И, уже не думая о том, как найти дорогу в жилую часть лабиринта, круто повернулся на каблуках, твердо вознамерившись уйти.
* * *
Портал, открытый Старшим, выбросил их прямиком в келью Шениора.
– Садись, – коротко бросил вампир, позабыв о титулах, – садись и выслушай. Для твоего же блага.
Солнце ярко освещало келью, и было видно, как оно неприятно Старшему, как обжигает белую кожу, слепит сверкающие глаза. Однако, старый вампир и не думал скрываться от яростных лучей, словно бросая вызов могуществу дня.
Не посмев возразить, Шениор сел на табурет.
– Это было моей ошибкой – отпускать тебя одного, – обронил Старший, – я даже и предположить не мог, что колодец так заинтересуется наследником Дэйлорона…

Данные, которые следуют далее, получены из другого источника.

-- ==== Sys2Proof/Word.lean ====
section
/-! DEFINITION. The block's word types (00_scope.md R7). -/

namespace Sys2Proof

/-- `u8`, an unsigned 8-bit value; bit 0 is the least significant (R7). -/
abbrev Byte := BitVec 8

/-- `u32`, an unsigned 32-bit value (R7). -/
abbrev U32 := BitVec 32

/-- `i16`, a signed 16-bit two's-complement value (R7), read with `BitVec.toInt`. -/
abbrev I16 := BitVec 16

end Sys2Proof
end

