/-- Settles O48, by induction on the schedule: each event finds a deadline that denotes its true instant,
compares truly, and leaves such a deadline to the next. -/
theorem comparisonsAreTrueUnderTheClockPremises :
    Obligations.ComparisonsAreTrueUnderTheClockPremises := by
  intro D start sched
  induction sched generalizing D start with
  | nil => exact fun _ _ _ _ _ _ => rfl
  | cons x rest ih =>
    rintro s hinv he hstart hden ⟨⟨hmono, hsample⟩, htime⟩
    rw [List.pairwise_cons] at hmono
    rw [List.forall_mem_cons] at hsample hstart
    obtain ⟨t, ht⟩ := step_completes hinv.legal
    rw [alongRun_cons_of_next _ _ _ _ _ _ ht, Bool.and_eq_true] at htime ⊢
    have hev : t.events = rest.map Prod.snd := step_events he ht
    exact ⟨comparesTruly_of_tickInTime hden hstart.left hsample.left htime.left,
      ih _ x.1 t (step_keeps_inv hinv ht) hev hmono.left
        (denotesDeadline_step hinv he hden hstart.left hsample.left ht)
        ⟨⟨hmono.right, hsample.right⟩, htime.right⟩⟩

end Sys2Proof.Machine

/-! SUPPORT. The Register File read back: by index (R43, R85), by field (R82), and as the
pseudo-operations of R75 leave it; the parameters' tables (R27, R123); the payload places an arrival
keeps. -/

namespace Sys2Proof.Machine

/-! ### By index -/

/-- Settles O14: a store changes one byte, and both indices are clamped to name one. -/
theorem registerReadAfterWrite : Obligations.RegisterReadAfterWrite := by
  intro rf i j v
  have heff : effective i = effective j ↔ min i 3 = min j 3 := Fin.ext_iff
  split
  next h =>
    rw [heff.mpr h]
    exact rfSet_getElem_effective (heff.mpr h) rf v
  next h => exact rfSet_getElem_of_effective_ne (heff.not.mpr h) rf v

/-! ### By field -/

/-- A legal mode is its own clamp. -/
theorem clampMode_of_le {m : BitVec 2} (h : m.toNat ≤ 2) : clampMode m = m :=
  BitVec.eq_of_toNat_eq (by rw [clampMode_toNat, min_eq_left h])

/-- A legal period index is its own clamp. -/
theorem clampPeriod_of_le {p : BitVec 4} (h : p.toNat ≤ 9) : clampPeriod p = p :=
  BitVec.eq_of_toNat_eq (by rw [clampPeriod_toNat, min_eq_left h])

/-- What a store of CONFIG's fields leaves in the byte. -/
theorem sanitise_packConfig (g m : BitVec 2) (p : BitVec 4) :
    sanitise 2 (packConfig g m p) = packConfig g (clampMode m) (clampPeriod p) := by
  simp [sanitise_config]

section
variable (rf : RegFile) (n : Nat)

theorem setPeriodField_config (h : (getMode rf).toNat ≤ 2) :
    (setPeriodField n rf)[2] =
      packConfig (configUnused rf[2]) (getMode rf) (clampPeriod (BitVec.ofNat 4 n)) := by
  rw [← clampMode_of_le h]
  exact (rfSet_getElem_effective (j := 2) rfl rf _).trans (sanitise_packConfig _ _ _)

theorem setModeField_config (h : (getPeriod rf).toNat ≤ 9) :
    (setModeField n rf)[2] =
      packConfig (configUnused rf[2]) (clampMode (BitVec.ofNat 2 n)) (getPeriod rf) := by
  rw [← clampPeriod_of_le h]
  exact (rfSet_getElem_effective (j := 2) rfl rf _).trans (sanitise_packConfig _ _ _)

theorem setIntensityField_intensity : (setIntensityField n rf)[1] = BitVec.ofNat 8 n :=
  (rfSet_getElem_effective (j := 1) rfl rf _).trans (sanitise_of_ne (by decide) _)

theorem setOnOffField_ctrl :
    (setOnOffField n rf)[0] = packCtrl (ctrlUnnamed rf[0]) (n % 2 == 1) (resetField rf[0]) :=
  (rfSet_getElem_effective (j := 0) rfl rf _).trans (sanitise_of_ne (by decide) _)

/-- The other bytes of a store below index 4. -/
theorem rfSet_getElem_of_ne {i j : Nat} (hi : i < 4) (hj : j < 4) (h : j ≠ i) (v : Byte) :
    (rfSet rf i v)[j] = rf[j] :=
  (rfSet_getElem rf i v j hj).trans (if_neg (by omega))

end

/-- Settles O15: each setter's byte by its fields, and the frame of a store for the other bytes. -/
theorem fieldSettersReadBack : Obligations.FieldSettersReadBack := by
  rintro rf n ⟨hperiod, hmode⟩
  unfold getPeriod getMode getIntensity getOnOff getReset
  rw [setPeriodField_config rf n hmode, setModeField_config rf n hperiod,
    setIntensityField_intensity, setOnOffField_ctrl]
  refine ⟨by simp, by simp [getMode], by simp, by simp, by simp [getPeriod], by simp, by simp, by simp,
    by simp, by simp, fun j hj => ⟨fun h => ⟨?_, ?_⟩, fun h => ?_, fun h => ?_⟩⟩ <;>
    exact rfSet_getElem_of_ne rf (by decide) hj h _

/-! ### As `setMode` and `setPeriod` leave it (R75) -/

/-- The byte of a legal mode and period is its own sanitised value, spelled by them. -/
theorem sanitise_pseudoConfig {m p : Nat} (hm : m ≤ 2) (hp : p ≤ 9) :
    (modeField (sanitise 2 (BitVec.ofNat 8 (16 * m + p)))).toNat = m ∧
      (periodField (sanitise 2 (BitVec.ofNat 8 (16 * m + p)))).toNat = p := by
  rw [modeField_toNat, periodField_toNat, sanitise_config_toNat, BitVec.toNat_ofNat]
  omega

/-- Settles O16: the index 2 is no reset, and the byte's fields are legal. -/
theorem pseudoConfigWritesStoreBothFields : Obligations.PseudoConfigWritesStoreBothFields := by
  intro m p hm hp
  have hwrite : ¬ resetPattern 2 (BitVec.ofNat 8 (16 * m + p)) := by simp
  exact ⟨if_neg (t := .rst []) hwrite, rfl, sanitise_pseudoConfig hm hp⟩

/-! ### The parameters' tables -/

/-- Settles O17: the ten entries, evaluated. -/
theorem periodTableContents : Obligations.PeriodTableContents := by
  unfold Obligations.PeriodTableContents
  decide

/-- Settles O19: both truncating divisions of the ten entries, evaluated. -/
theorem intervalsOfTheTable : Obligations.IntervalsOfTheTable := by
  unfold Obligations.IntervalsOfTheTable
  decide

/-! ### The payload places an arrival keeps (log 8) -/

/-- A place past the new bytes keeps its old byte. -/
theorem latchWrite_payload_of_le (idx : Byte) {bytes : List Byte} (s : State) {k : Nat}
    (hk : k < 4) (h : bytes.length ≤ k) :
    (latchWrite idx bytes s).tx.payload[k] = s.tx.payload[k] := by
  simp [payloadWith, h]

/-- Settles O10: each place at or above the number of bytes written. -/
theorem payloadPastTheNewBytesIsKept : Obligations.PayloadPastTheNewBytesIsKept := by
  intro idx p0 p1 p2 s t
  refine ⟨fun h => ?_, fun h => ?_, fun h => ?_⟩ <;> obtain rfl := Host.Outcome.next.inj h
  · exact ⟨latchWrite_payload_of_le idx s _ (by simp), latchWrite_payload_of_le idx s _ (by simp),
      latchWrite_payload_of_le idx s _ (by simp)⟩
  · exact ⟨latchWrite_payload_of_le idx s _ (by simp), latchWrite_payload_of_le idx s _ (by simp)⟩
  · exact latchWrite_payload_of_le idx s _ (by simp)

end Sys2Proof.Machine

/-! SUPPORT. The end of a tick (R131, R134, U5), power-on (R155, R161), and the controller's write
scenarios over whole runs (95_test_vectors.md E3, E8). -/

namespace Sys2Proof.Machine

/-! ### The end of a tick -/

/-- Settles O29: the equation of TICK, by whether CONFIG is legal after the service phase. -/
theorem tickIsRefusedExactlyOutOfRange : Obligations.TickIsRefusedExactlyOutOfRange := by
  intro now s
  rw [exec_tick, idleTick_eq]
  cases hc : getConfig? (rfAfterService s) with
  | none => exact ⟨iff_of_true rfl (getConfig?_eq_none_iff.mp hc),
      fun h => absurd h (getConfig?_eq_none_iff.mp hc)⟩
  | some c =>
    have hlegal : configLegal (rfAfterService s) := by
      rw [← getConfig?_isSome_iff, hc, Option.isSome_some]
    exact ⟨iff_of_false nofun (not_not.mpr hlegal), fun _ => ⟨_, rfl, rfl⟩⟩

/-- `wtick` ends with `cur` at 0 when off. -/
theorem waveAfterTick_cur_of_off (d : Nat) (m : Mode) (P : U32) (now : Clock) {s : State}
    (h : getOnOff (rfAfterService s) = false) : (waveAfterTick d m P now s).cur = 0 := by
  rw [waveAfterTick, h, wtickWave_off]

/-- `wtick` ends with `cur` at the intensity when on in STEADY. -/
theorem waveAfterTick_cur_of_steady (d : Nat) (P : U32) (now : Clock) {s : State}
    (h : getOnOff (rfAfterService s) = true) :
    (waveAfterTick d .steady P now s).cur = intensity16 (getIntensity (rfAfterService s)) := by
  rw [waveAfterTick, h, wtickWave_steady, if_pos rfl]

/-- Settles O30: the tick's end meets the invariant, so its `cur` is in range and goes out whole. -/
theorem tickEndGuarantees : Obligations.TickEndGuarantees := by
  intro now s hinv
  obtain ⟨m, P, hc, ht⟩ := exec_tick_of_legal now (configLegal_rfAfterService hinv.legal)
  obtain ⟨hlegal, hper, -, ⟨hnonneg, hle⟩, -⟩ := exec_keeps_inv hinv ht
  have hI := (getIntensity (rfAfterService s)).isLt
  have hpwm := odWrite_toNat hnonneg (by rw [tickResult_rf] at hle; omega) s
  refine ⟨_, ht, rfl, hpwm, fun hoff => ?_, fun hon hm => ?_, hlegal, hper⟩
  · rw [tickResult_pwmDuty, waveAfterTick_cur_of_off _ _ _ _ hoff]
    rfl
  · obtain rfl : m = .steady :=
      Option.some.inj ((getConfig?_eq_some_iff.mp hc).left.symm.trans hm)
    rw [tickResult_pwmDuty, waveAfterTick_cur_of_steady _ _ _ hon]
    exact clamp_intensity16 _

/-! ### Power-on and the invariant -/

/-- Settles O32: `bootState`, read at each item R155 gives. -/
theorem porGivesTheBootState : Obligations.PorGivesTheBootState := fun s =>
  ⟨_, rfl, bootState_rf s, rfl, bootState_actualPeriod s, rfl, rfl, rfl⟩

/-- Settles O34: the boot state is idle, on and STEADY with the intensity 0. -/
theorem firstTickAfterPorOutputsZero : Obligations.FirstTickAfterPorOutputsZero := by
  intro s now rest he
  obtain ⟨-, hon, hintensity, -, hmode, -⟩ := resetVector_fields
  have hrf : (bootState { s with events := rest }).rf = Config.resetVector := bootState_rf _
  obtain ⟨t, ht, -, hpwm, ⟨hfile, -, -, ⟨hevents, -, -⟩, -⟩⟩ :=
    tickSteadyTracksIntensity now (bootState { s with events := rest })
      (hrf ▸ configLegal_resetVector) (by simp) (hrf ▸ hon) (hrf ▸ hmode)
  rw [hrf] at hpwm hfile
  exact ⟨t, (runSteps_succ_of_exec he rfl).trans (runSteps_succ_of_exec (rest := rest) rfl ht),
    hpwm.trans hintensity, hfile, hevents⟩

/-- Settles O35: the reset vector is legal and STEADY, and `cur` is 0. -/
theorem invAtReset : Obligations.InvAtReset :=
  (inv_iff_of_config (s := State.reset) getConfig?_resetVector).mpr
    ⟨Config.resetPeriod_eq, nofun, .of_cur_eq (.inl rfl) nofun⟩

/-- Settles O36: `step_keeps_inv`, by what the event does: an arrival leaves what the invariant reads, a
tick and a power-on end inside it. -/
theorem everyStepKeepsInv : Obligations.EveryStepKeepsInv := fun _ _ => step_keeps_inv

/-! ### A one-byte write and the tick that serves it -/

/-- The service of a one-byte write that is no reset is one store. -/
theorem rfAfterService_latchWrite_byte {idx v : Byte} (hreset : ¬ (idx = 0x00 ∧ v = 0x07))
    (s : State) : rfAfterService (latchWrite idx [v] s) = rfSet s.rf idx.toNat v := by
  have hfirst : (latchWrite idx [v] s).tx.payload[0] = v := by simp [payloadWith]
  rw [rfAfterService_of_store rfl (hfirst.symm ▸ hreset), validPayload_latchWrite idx (by simp)]
  rfl
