-- ==== Sys2Proof/Machine/State.lean ====
section
/-! DEFINITION. The whole state of a session (spec/10_state.md R38 to R55), the fault report (spec/60_exceptions.md R304),
the event list (R327), the reasons an outcome is no next state, and the state at construction (R53). -/

namespace Sys2Proof.Machine

/-- Memory: address and byte pairs, addresses strictly rising, no entry holding the 0 that an unlisted address reads
as; the spec's reset contents are 0 everywhere (R53, R55). -/
abbrev Memory := List Host.Cell

/-- The 64×32 grid, `video[row][col]`, row 0 at the top, column 0 at the left (R48). -/
abbrev Grid := Vector (Vector Bool screenW) screenH

/-- The five fatal conditions (R301). -/
inductive FatalKind where
  | unknownOpcode | stackOverflow | stackUnderflow | memoryOutOfBounds | keyOutOfRange
  deriving DecidableEq, Repr

/-- The detail a fatal condition records beside the snapshot (R302). -/
inductive Extra where
  /-- Nothing more. -/
  | none
  /-- `MemoryOutOfBounds`: start address and byte count of the failing access. -/
  | access (start length : Nat)
  /-- `KeyOutOfRange`: the offending value. -/
  | value (b : Byte)
  deriving DecidableEq, Repr

/-- The fault report (R304): its code is computed from its kind. -/
structure Report where
  kind   : FatalKind
  /-- The table's mnemonic, `"UNKNOWN"` or `"FETCH"`. -/
  name   : String
  /-- Recorded for every kind except a failing fetch (R302). -/
  opcode : Option Word
  v      : Vector Byte 16
  i      : Word
  pc     : Word
  sp     : Fin 17
  extra  : Extra
  deriving DecidableEq, Repr

/-- The engine mode (R51). -/
inductive Mode where
  /-- The next `step()` fetches at `PC`. -/
  | run
  /-- An `LD Vx, K` at `PC` is suspended until the host supplies a key. -/
  | waitKey (x : Nibble)
  /-- A fatal condition has ended the session. -/
  | faulted (r : Report)
  deriving DecidableEq, Repr

/-- A collaborator call, with its answer where it has one (R327). -/
inductive Event where
  | render (g : Grid)
  | isPressed (k : Nibble) (b : Bool)
  | waitKey (k : Nibble)
  | randomByte (r : Byte)
  | tick (period : Nat)
  | playSound (duration : Nat)
  | fault (r : Report)
  deriving DecidableEq, Repr

/-- The state of a session (R38), with what the interface has no other place for: the event list (R52), the session
configuration (log entry 1) and the host's pending answers (log entries 9 and 10). -/
structure State where
  /-- Session configuration; no step writes it (R11). -/
  cfg           : SessionConfig
  /-- Program counter (R39). -/
  pc            : Word
  /-- General registers; `V[15]` is VF (R42, R43). -/
  v             : Vector Byte 16
  /-- Index register (R45). -/
  i             : Word
  /-- Depth of the call stack, 0 to 16 (R47). -/
  sp            : Fin 17
  /-- Return addresses (R47). -/
  stack         : Vector Word 16
  /-- Memory (R55). -/
  mem           : Memory
  /-- Delay timer (R46). -/
  dt            : Byte
  /-- Sound timer (R46). -/
  st            : Byte
  /-- Video memory (R48). -/
  video         : Grid
  /-- Emulated-time accumulator of the pacer (R50). -/
  acc           : Nat
  /-- Engine mode (R51). -/
  mode          : Mode
  /-- Event list, NEWEST FIRST (R327; log entry 8). -/
  events        : List Event
  /-- Answers the keyboard will give to the next `IsPressed` calls, oldest first (log entry 9). -/
  keyAnswers    : List Bool
  /-- Answers the random source will give next, oldest first (log entry 9). -/
  randomAnswers : List Byte
  /-- The host's pending `supply_key` calls, oldest first (log entry 10). -/
  suppliedKeys  : List Nibble
  /-- How many free collaborator answers have been drawn (log entry 9). -/
  draws         : Nat
  deriving DecidableEq, Repr

/-- Why the machine stops with a fault. A fatal condition of the core is NOT one of these: the spec describes its entry
(R305), so the model takes it as a next state whose mode is `faulted`. -/
inductive Fault where
  /-- Raised by the host operation `loadData` after a fatal condition has ended the session with this report
  (R22, R306; log entry 12). Safe: the model stops where the spec gives the call no meaning. -/
  | sessionOver (r : Report)
  deriving DecidableEq, Repr

/-- Why there is no meaning. Every one is about a host call that the spec says has no move in the model (R326), but for
`notModelled`. -/
inductive Refusal where
  /-- Raised by no arm: every instruction has its meaning. Safe. -/
  | notModelled (mnemonic : String)
  /-- Raised by `loadData` when the host breaks its duty `offset + length ≤ 4096` (R80). Safe. -/
  | loadOutOfBounds (offset length : Nat)
  /-- Raised by `supplyKey` when the engine is not waiting for a key: it runs, or a fatal condition has ended the session
  (R326; log entry 16). Safe. -/
  | notWaiting
  /-- Raised by `supplyKey` for a key outside 0 to 15 (R321, R326). Safe. -/
  | keyOutsideContract (k : Nat)
  deriving DecidableEq, Repr

/-- Construction of a session with a configuration (R53, R340): everything zero or false except `PC`; `acc = 0` and
`mode = Run` by the spec's decisions D17 and D22; no collaborator called (R342). -/
def State.construct (c : SessionConfig) : State where
  cfg := c
  pc := BitVec.ofNat 16 entryPoint
  v := Vector.replicate 16 0
  i := 0
  sp := 0
  stack := Vector.replicate 16 0
  mem := []
  dt := 0
  st := 0
  video := Vector.replicate screenH (Vector.replicate screenW false)
  acc := 0
  mode := .run
  events := []
  keyAnswers := []
  randomAnswers := []
  suppliedKeys := []
  draws := 0

/-- The machine right after reset: construction (R340) with the configuration of log entries 2 to 6 and 11. -/
def State.reset : State := State.construct resetSession

end Sys2Proof.Machine
end

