-- ==== Sys2Proof/Machine/Flags.lean ====
section
/-! DEFINITION. Every flag VF receives and the result beside it (spec/42_register_alu.md R191): exact integers first,
narrowed at the end. -/

namespace Sys2Proof.Machine

/-- A flag as the byte VF holds. -/
def flagByte (b : Bool) : Byte := if b then 1 else 0

/-- `(a + b) mod 256` (R193, R198). -/
def addResult (a b : Byte) : Byte := BitVec.ofNat 8 (a.toNat + b.toNat)

/-- Carry out of bit 7: the exact sum is over 255 (R191, R198). -/
def carryFlag (a b : Byte) : Byte := flagByte (decide (a.toNat + b.toNat > 255))

/-- `(a − b) mod 256`, from the exact signed difference (R199). -/
def subResult (a b : Byte) : Byte := BitVec.ofInt 8 ((a.toNat : Int) - (b.toNat : Int))

/-- No borrow: the exact difference is not negative, zero included (R191, R199). -/
def noBorrowFlag (a b : Byte) : Byte := flagByte (decide ((a.toNat : Int) - (b.toNat : Int) ≥ 0))

/-- `src >> 1` (R200). -/
def shrResult (a : Byte) : Byte := BitVec.ofNat 8 (a.toNat / 2)

/-- The bit a right shift moves out, bit 0 (R200). -/
def shrFlag (a : Byte) : Byte := flagByte (a.getLsbD 0)

/-- `(src << 1) mod 256` (R202). -/
def shlResult (a : Byte) : Byte := BitVec.ofNat 8 (a.toNat * 2)

/-- The bit a left shift moves out, bit 7 (R202). -/
def shlFlag (a : Byte) : Byte := flagByte (a.getLsbD 7)

end Sys2Proof.Machine
end

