-- ==== Sys2Proof/Machine/Dispatch.lean ====
section
/-! DEFINITION. The execute phase (spec/40_engine_cycle.md R133, R134): one arm per instruction. -/

namespace Sys2Proof.Machine

def exec (i : Instr) (s : State) : Host.Outcome State Fault Refusal :=
  match i with
  | .cls _ => Sys2Proof.Machine.execCls s
  | .ret z => Sys2Proof.Machine.execRet z s
  | .jp nnn => Sys2Proof.Machine.execJp nnn s
  | .call nnn => Sys2Proof.Machine.execCall nnn s
  | .seImm x kk => Sys2Proof.Machine.execSeImm x kk s
  | .sneImm x kk => Sys2Proof.Machine.execSneImm x kk s
  | .seReg x y _ => Sys2Proof.Machine.execSeReg x y s
  | .ldImm x kk => Sys2Proof.Machine.execLdImm x kk s
  | .addImm x kk => Sys2Proof.Machine.execAddImm x kk s
  | .ldReg x y => Sys2Proof.Machine.execLdReg x y s
  | .or x y => Sys2Proof.Machine.execOr x y s
  | .and x y => Sys2Proof.Machine.execAnd x y s
  | .xor x y => Sys2Proof.Machine.execXor x y s
  | .addReg x y => Sys2Proof.Machine.execAddReg x y s
  | .sub x y => Sys2Proof.Machine.execSub x y s
  | .shr x y => Sys2Proof.Machine.execShr x y s
  | .subn x y => Sys2Proof.Machine.execSubn x y s
  | .shl x y => Sys2Proof.Machine.execShl x y s
  | .sneReg x y _ => Sys2Proof.Machine.execSneReg x y s
  | .ldI nnn => Sys2Proof.Machine.execLdI nnn s
  | .jpV0 nnn => Sys2Proof.Machine.execJpV0 nnn s
  | .rnd x kk => Sys2Proof.Machine.execRnd x kk s
  | .drw x y n => Sys2Proof.Machine.execDrw x y n s
  | .skp x => Sys2Proof.Machine.execSkp x s
  | .sknp x => Sys2Proof.Machine.execSknp x s
  | .ldVxDT x => Sys2Proof.Machine.execLdVxDT x s
  | .ldVxK x => Sys2Proof.Machine.execLdVxK x s
  | .ldDT x => Sys2Proof.Machine.execLdDT x s
  | .ldST x => Sys2Proof.Machine.execLdST x s
  | .addI x => Sys2Proof.Machine.execAddI x s
  | .ldF x => Sys2Proof.Machine.execLdF x s
  | .ldB x => Sys2Proof.Machine.execLdB x s
  | .ldMemStore x => Sys2Proof.Machine.execLdMemStore x s
  | .ldMemLoad x => Sys2Proof.Machine.execLdMemLoad x s

end Sys2Proof.Machine
end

– Разве я не заблудился в коридорах?
Вампир покачал головой.
– Надо очень постараться, чтобы забрести к колодцу памяти.
– Так это и вправду колодец? Вы не разыгрываете меня? – не удержался Шениор, но осекся, увидев, как нахмурился Старший.
– Это и вправду колодец, – медленно сказал он, – я не знаю, откуда он появился здесь, и не знаю, какую цель преследует… Быть может, то, что он делает – определено всего лишь его природой, как и образ жизни n’tahe, коим я принадлежу. Быть может – не буду утверждать. Но тебе не следует заглядывать в него, Шениор. Цена, которую ты заплатишь за вожделенную истину, слишком высока. Знание о гибели предка не стоит того, чтобы лишить себя будущего.
Шениор опустил голову. Помолчал, рассматривая носки собственных башмаков.
– Прикосновение к твоей судьбе сломало бы ее, – тихо заключил Старший. Дэйлор вздрогнул, когда белые пальцы коснулись его лба. Как странно – он полагал, что руки вампира будут холодными, как дыхание могилы, а оказалось, что они вполне теплые – такие же, как и у любого дэйлор.
Вдруг Старший усмехнулся.
– Ты по-прежнему считаешь меня Злом, бедный, потерянный малыш. По-прежнему не можешь принять то, что я желаю тебе только долгого пути – до конца отпущенного времени. Я не против того, чтобы ты наказал виновников смерти Кейлора д’Амес – но только не ценой собственной жизни.
Как позже понял Шениор, в этот миг Старший применил к нему какие-то свои, недоступные простым дэйлор, чары, потому что…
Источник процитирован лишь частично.